Two papers from DFKI-NLP authors have been accepted for publication at EMNLP 2022, the 2022 Conference on Empirical Methods in Natural Language Processing. The conference is planned to be a hybrid meeting and will take place in Abu Dhabi, from Dec 7th to Dec 11th, 2022. The first paper introduces an efficient and effective method that constructs prompts from relation triples and involves only minimal translation for the class labels, in the case of in-language prompting. We evaluate its performance in fully supervised, few-shot and zero-shot scenarios across 14 languages, soft prompt variants, and English-task training in cross-lingual settings. The second paper proposes neighborhood contrastive learning for the representation learning of scientific document and achieves new state-of-the-art results on the SciDocs benchmark.

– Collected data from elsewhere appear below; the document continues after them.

/-- Rules R233, R250: a program that reaches an error, IllegalState among them, or closes the Connection while a selection is
live, is at fault, and stays so until reset, whatever it issues next; nothing else puts it at fault. A reserved op code puts it
at fault too. That the fault is a predicate over the state, and no stop, is log entry 2. -/
def Obligations.BrokenDutiesPutTheProgramAtFault : Prop :=
  (∀ (i : Instr) (s t : State), exec i s = .next t →
    (firstError i s ≠ none → t.programAtFault = true) ∧
    (i = .closeConn → s.sel = .selected → t.programAtFault = true) ∧
    (s.programAtFault = true → t.programAtFault = true) ∧
    (s.programAtFault = false → firstError i s = none → (i = .closeConn → s.sel = .deselected) →
      t.programAtFault = false)) ∧
  ∀ (s : State) (w : CmdWord) (rest : List CmdWord), s.rst = false → s.busy = false → s.cmds = w :: rest →
    0xC ≤ (opField w).toNat → ∃ t, step s = .next t ∧ t.programAtFault = true

/-! ### The words -/

/-- Rules R80, R83, R85: every well-formed command has a word, and its word decodes to it, for every operand. -/
def Obligations.DecodeOfEncodeIsTheCommand : Prop :=
  ∀ i : Instr, i.WellFormed = true → ∃ w, encode i = some w ∧ decode w = .ok i

/-- Rules R80, R85, R87: whatever word decodes to a command, the command is well-formed, and its own word has the same bits
in the fields the command uses and zero elsewhere: no used bit is dropped and no other bit is looked at. -/
def Obligations.EncodeOfDecodeIsTheUsedBits : Prop :=
  ∀ (w : CmdWord) (i : Instr), decode w = .ok i →
    i.WellFormed = true ∧ encode i = some (w &&& usedBits i) ∧ decode (w &&& usedBits i) = .ok i

/-- Section 6 of `30_encoding.md`: the words written out there are the commands named there. -/
def Obligations.WorkedEncodingsDecode : Prop :=
  decode 0x00000000000000000060 = .ok (.openConn .mostSignificantFirst true true) ∧
  decode 0x00000000000000000070 = .ok (.openConn .leastSignificantFirst true true) ∧
  decode 0x00000000000000000050 = .ok (.openConn .leastSignificantFirst false true) ∧
  decode 0x00000000000000000001 = .ok .closeConn ∧
  decode 0x00000000000000000003 = .ok .release ∧
  decode 0x00000000000000000004 = .ok .sync ∧
  decode 0x00000000000000010005 = .ok (.wrbit true) ∧
  decode 0x00000000000000000A07 = .ok (.rdn 10) ∧
  decode 0x00000000DEADBEEF200A = .ok (.wr32 0xDEADBEEF 32) ∧
  decode 0x0123456789ABCDEF400B = .ok (.wr64 0x0123456789ABCDEF 64)

/-- Rule R83: every word is covered by at most one row of the opcode table, and a word that decodes is covered by the row
of its command's mnemonic. -/
def Obligations.OpcodeTableNamesWhatIsDecoded : Prop :=
  ∀ w : CmdWord,
    (opcodeTable.filter fun r => r.covers w).map OpcodeRow.mnemonic =
      match decode w with
      | .ok i => [i.mnemonic]
      | .error _ => []

/-- Rule R86: a reserved op code, in every value of `LIFE`: accepted, no primitive, no state, IllegalCommand. -/
def Obligations.ReservedOpEndsInIllegalCommand : Prop :=
  ∀ w : CmdWord, 0xC ≤ (opField w).toNat →
    decode w = .error (.reservedOp (opField w)) ∧
    ∀ (s : State) (rest : List CmdWord), s.rst = false → s.busy = false → s.cmds = w :: rest →
      step s = .next
        { s with
          cmds := rest, busy := false, phase := .idle, responses := s.responses ++ [⟨.illegalCommand, 0⟩] }

/-- Rules R90, R91: the response word has the status in its low four bits and the data above, and the host reads back the
response from it. -/
def Obligations.ResponseWordCarriesStatusAndData : Prop :=
  ∀ r : Response, r.word.extractLsb' 0 4 = r.status.code ∧ r.word.extractLsb' 4 64 = r.data ∧
    Response.ofWord r.word = some r

/-- Rule R95: lines of text and the words section 6 of `30_encoding.md` gives for them. -/
def Obligations.WorkedLinesAssemble : Prop :=
  assemble "OPEN lsf, din".toList = some 0x00000000000000000050 ∧
  assemble "CLOSE".toList = some 0x00000000000000000001 ∧
  assemble "WRBIT 1".toList = some 0x00000000000000010005 ∧
  assemble "RDN 10".toList = some 0x00000000000000000A07 ∧
  assemble "WR8 0xA3, 8".toList = some 0x00000000000000A30808 ∧
  assemble "WR8 0x1A3, 8".toList = none ∧
  assemble "RDN 256".toList = none

/-! ### Steps -/

/-- Rule R82: an idle block that is presented a word runs its command: `BUSY <- 1`, the word leaves the port, and the step
is the command's. -/
def Obligations.StepRunsTheDecodedCommand : Prop :=
  ∀ (s : State) (w : CmdWord) (rest : List CmdWord) (i : Instr),
    s.rst = false → s.busy = false → s.cmds = w :: rest → decode w = .ok i →
    step s = exec i { s with cmds := rest, busy := true }

/-- Rule R159: between commands the block does nothing. -/
def Obligations.IdleBlockDoesNothing : Prop :=
  ∀ s : State, s.rst = false → s.busy = false → s.cmds = [] → step s = .next s

/-- Rule R82: while a command runs, what the host presents is not accepted and has no effect. -/
def Obligations.BusyBlockAcceptsNoCommand : Prop :=
  ∀ (s t : State) (words : List CmdWord), s.rst = false → s.busy = true → step s = .next t →
    t.cmds = s.cmds ∧ step { s with cmds := words } = .next { t with cmds := words }

/-- "Next bit" of rule R156, after the primitive of the phase has led to `s`. -/
def NextBit (s t : State) : Prop :=
  (s.cnt.toNat + 1 < s.n.toNat →
    t = { s with cnt := s.cnt + 1, phase := if s.kind = .write then .wData else .pHigh }) ∧
  (s.cnt.toNat + 1 = s.n.toNat →
    t = { s with
      cnt := s.cnt + 1
      busy := false
      phase := .idle
      responses := s.responses ++ [⟨.ok, if s.kind = .read then s.acc else 0⟩] })

/-- Rule R156: the phase table. One step of a running command performs the one primitive of its phase and goes to the phase
the table names; `idx` is `index(CNT, N, CFG.order)`. At `P_DWELL` the primitive is `Sleep`, which returns when `dly_ack`
is 1 and until then performs nothing (rules R56, R81; log entry 25). -/
def Obligations.RunningCommandFollowsThePhaseTable : Prop :=
  ∀ s : State, s.rst = false → s.busy = true → s.cnt.toNat < s.n.toNat → s.n.toNat ≤ 64 →
    (s.phase = .wData → ∃ b, b = s.val.getLsbD (index s.cnt.toNat s.n.toNat s.cfg.order) ∧
      step s = .next { s with dout := .driven b, trace := s.trace ++ [.write .dout b], phase := .pHigh }) ∧
    (s.phase = .pHigh →
      step s = .next { s with clk := .driven true, trace := s.trace ++ [.write .clk true], phase := .pDwell }) ∧
    (s.phase = .pDwell → s.delays.headD 0 = 0 →
      step s = .next { s with trace := s.trace ++ [.sleep], delays := s.delays.tail, phase := .pLow }) ∧
    (s.phase = .pDwell → ∀ k rest, s.delays = (k + 1) :: rest → step s = .next { s with delays := k :: rest }) ∧
    (s.phase = .pLow → s.kind = .read →
      step s = .next { s with clk := .driven false, trace := s.trace ++ [.write .clk false], phase := .rSample }) ∧
    (s.phase = .pLow → s.kind ≠ .read → ∃ t, step s = .next t ∧
      NextBit { s with clk := .driven false, trace := s.trace ++ [.write .clk false] } t) ∧
    (s.phase = .rSample → ∃ t, step s = .next t ∧
      NextBit
        { s with
          din := s.din.next.2
          trace := s.trace ++ [.read s.din.next.1]
          acc := if s.din.next.1 then s.acc ||| (1#64 <<< index s.cnt.toNat s.n.toNat s.cfg.order) else s.acc } t)

/-- Rule R156: the row of the second table for each command that pulses the clock: its kind, its number of bits, and the
value it loads, none where the table says "unused". -/
def SequencerRow (i : Instr) (k : Kind) (n : Nat) (v : Option Value) : Prop :=
  (i = .sync ∧ k = .pulse ∧ n = 1 ∧ v = none) ∨
  (∃ b : Bool, i = .wrbit b ∧ k = .write ∧ n = 1 ∧ v = some (if b then 1 else 0)) ∨
  (∃ x, i = .wr8 x n ∧ k = .write ∧ v = some (x.setWidth 64)) ∨
  (∃ x, i = .wr16 x n ∧ k = .write ∧ v = some (x.setWidth 64)) ∨
  (∃ x, i = .wr32 x n ∧ k = .write ∧ v = some (x.setWidth 64)) ∨
  (∃ x, i = .wr64 x n ∧ k = .write ∧ v = some x) ∨
  (i = .rdbit ∧ k = .read ∧ n = 1 ∧ v = none) ∨
  (i = .rdn n ∧ k = .read ∧ v = none)

/-- Rule R156: a command that pulses the clock and has passed its checks loads `KIND`, `N` and `VAL`, sets `CNT` and `ACC`
to zero, and responds at once if there is no bit to move, or goes to the first phase of its kind; no event yet. -/
def Obligations.TransferBeginsOnTheSequencer : Prop :=
  ∀ (i : Instr) (k : Kind) (n : Nat) (v : Option Value) (s : State), SequencerRow i k n v → firstError i s = none →
    ∃ t, beginCommand i s = .next t ∧ t.kind = k ∧ t.n.toNat = n ∧ (∀ x, v = some x → t.val = x) ∧ t.cnt = 0 ∧
      t.acc = 0 ∧ t.trace = s.trace ∧ t.clk = s.clk ∧ t.dout = s.dout ∧ t.din = s.din ∧
      (n = 0 → t.busy = false ∧ t.phase = .idle ∧ t.responses = s.responses ++ [⟨.ok, 0⟩]) ∧
      (n ≠ 0 → t.busy = s.busy ∧ t.phase = (if k = .write then .wData else .pHigh) ∧ t.responses = s.responses)

/-- Rule R157: the sequencer and the pseudocode agree. For every command, state and peripheral, beginning the command on
the sequencer and stepping it to its response gives the state that the command's pseudocode gives: the same events in the
same order, the same response, the same registers. That the datapath registers agree rests on log entry 9; the delay
primitive may hold off each `Sleep` for any number of steps (log entry 25). -/
def Obligations.SequencerRefinesThePseudocode : Prop :=
  ∀ (i : Instr) (s : State), s.busy = true →
    thenRun (beginCommand i s) (runPhases s.stepsToEnd) = exec i s ∧
    ∃ t, exec i s = .next t ∧ t.busy = false

/-- Rules R156, R157 at the command port: what the finer machine, which takes one phase a step, has come to when the
command it accepts has responded is what the machine does in one step. -/
def Obligations.PhaseStepsAddUpToOneStep : Prop :=
  ∀ s : State, s.rst = false → s.busy = false →
    thenRun (phaseStep s) (runPhases s.stepsToEnd) = step s

/-! ### Invariants -/

/-- The invariant holds at reset. -/
def Obligations.InvHoldsAtReset : Prop := Inv State.reset

/-- Every step keeps the invariant, whatever words and answers are given and wherever a reset lands. -/
def Obligations.EveryStepKeepsInv : Prop :=
  ∀ s t : State, Inv s → step s = .next t → Inv t

/-- Every phase of the finer machine keeps the invariant, in the middle of a transfer too. -/
def Obligations.EveryPhaseStepKeepsInv : Prop :=
  ∀ s t : State, Inv s → phaseStep s = .next t → Inv t

/-- Rules R158, R240: a block in a state that meets the invariant never stops: no step faults and none is refused. -/
def Obligations.InvStatesNeverStop : Prop :=
  ∀ s : State, Inv s → (∃ t, step s = .next t) ∧ ∃ t, phaseStep s = .next t

/-- The levels written to the data-out line, oldest first. -/
def doutWrites (trace : List Event) : List Bool :=
  trace.filterMap fun e => match e with
    | .write .dout b => some b
    | .write .clk _ => none
    | .write .sel _ => none
    | .read _ => none
    | .sleep => none
    | .rel _ => none

/-- Rule R33: the state at rest, after any number of steps of any program from reset, with any peripheral: whenever the
Connection is open, the clock is low, select is high exactly when deselected, and data-out is at the last level written to
it if present and undriven if not. -/
def Obligations.StateAtRestOfEveryProgram : Prop :=
  ∀ (words : List CmdWord) (peripheral : Oracle) (k : Nat) (t : State),
    Sys2Proof.core.run k { State.reset with cmds := words, din := peripheral } = .next t →
    t.busy = false ∧
    (t.life = .opened →
      t.clk = .driven false ∧
      (t.sel = .deselected → t.seln = .driven true) ∧ (t.sel = .selected → t.seln = .driven false) ∧
      (t.cfg.hasDout = true → ∃ b, (doutWrites t.trace).getLast? = some b ∧ t.dout = .driven b) ∧
      (t.cfg.hasDout = false → t.dout = .undriven ∧ doutWrites t.trace = []))

/-- Rule R253: a program of any words runs to its end, one response for each word, one step each. -/
def Obligations.EveryProgramRunsToItsEnd : Prop :=
  ∀ (words : List CmdWord) (peripheral : Oracle),
    ∃ t, Sys2Proof.core.run words.length { State.reset with cmds := words, din := peripheral } = .next t ∧
      t.atEndOfRun = true ∧ t.responses.length = words.length
end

One paper from DFKI-NLP authors has been accepted for publication at the Workshop on Information Extraction from Scientific Publications (WIESP). The workshop will be held at AACL-IJCNLP 2022, the 2nd Conference of the Asia-Pacific Chapter of the Association for Computational Linguistics and the 12th International Joint Conference on Natural Language Processing, which will take place as an online-only event from Nov. 20 to Nov. 23, 2022. The paper proposes a new method for argument mining in full-text scientific documents by combining argumentative discourse unit recognition with relation extraction.
One paper from DFKI-NLP authors has been accepted for publication at JCDL 2022, the 22nd ACM/IEEE Joint Conference on Digital Libraries. The conference is planned to be a hybrid meeting and will take place in Cologne, Germany, from June 20th through June 24th, 2022. The paper proposes to replace generic document embeddings with specialized, per section document embeddings, and evaluates this approach on the task of aspect-based similarity computation for research papers.
Six papers from DFKI-NLP authors have been accepted for publication at LREC 2022, the 13th Language Resources and Evaluation Conference. The conference is planned to be a hybrid meeting and will take place in Marseille, France, from June 20th through June 25th, 2022. The paper by Dehio et al. is on claim extraction and matching in COVID-19-related Legislation, the one by Raither et al. presents a novel corpus for German-language Adverse Drug Reaction (ADR) detection in patient-generated content. The paper by Gabryszak et al. also presents a corpus, in this case of German-language tweets annotated with their relevance for public transportation, and with sentiment towards aspects related to barrier-free travel. The fourth paper by Macketanz et al. presents a fine-grained machine translation test suite for the language pair German-English. The test suite is based on a number of linguistically motivated categories and phenomena and the semi-automatic evaluation is carried out with regular expressions. The fSeiffe et al.’s paper presents a work on how to model subjective text complexity, by constructing and analyzing a German text corpus labeled with expert and non-expert complexity ratings. The final paper by Calizzano et al. introduces a new dataset called WikinewsSum for English, German, French, Spanish, Portuguese, Polish, and Italian summarisation tailored for extended summaries of approx. 11 sentences, and compares three multilingual transformer models on the extractive summarisation task and three training scenarios on which we fine-tune mT5 to perform abstractive summarisation.
Four papers from DFKI-NLP authors have been accepted for publication at ACL 2022, the 60th Annual Meeting of the Association for Computational Linguistics. The conference is planned to be a hybrid meeting and will take place in Dublin, Ireland, from May 22nd through May 27th, 2022. One paper is on evaluating pre-trained encoders on the task of low-resource NER across several English and German datasets, the other analyzes relation classification evaluation and suggests that using F1 weightings other than micro-F1 tells us much more about model performance, e.g. on imbalanced datasets. The third paper proposes a novel approach to encode and inject hierarchical structure information explicitly into an extractive, transformer-based summarization model. The final paper present a study that aims to uncover relevant perceptual quality dimensions for one type of machine-generated text, that is, Machine Translation. We conducted a crowd-sourcing survey in the style of a Semantic Differential to collect attribute ratings for German MT outputs.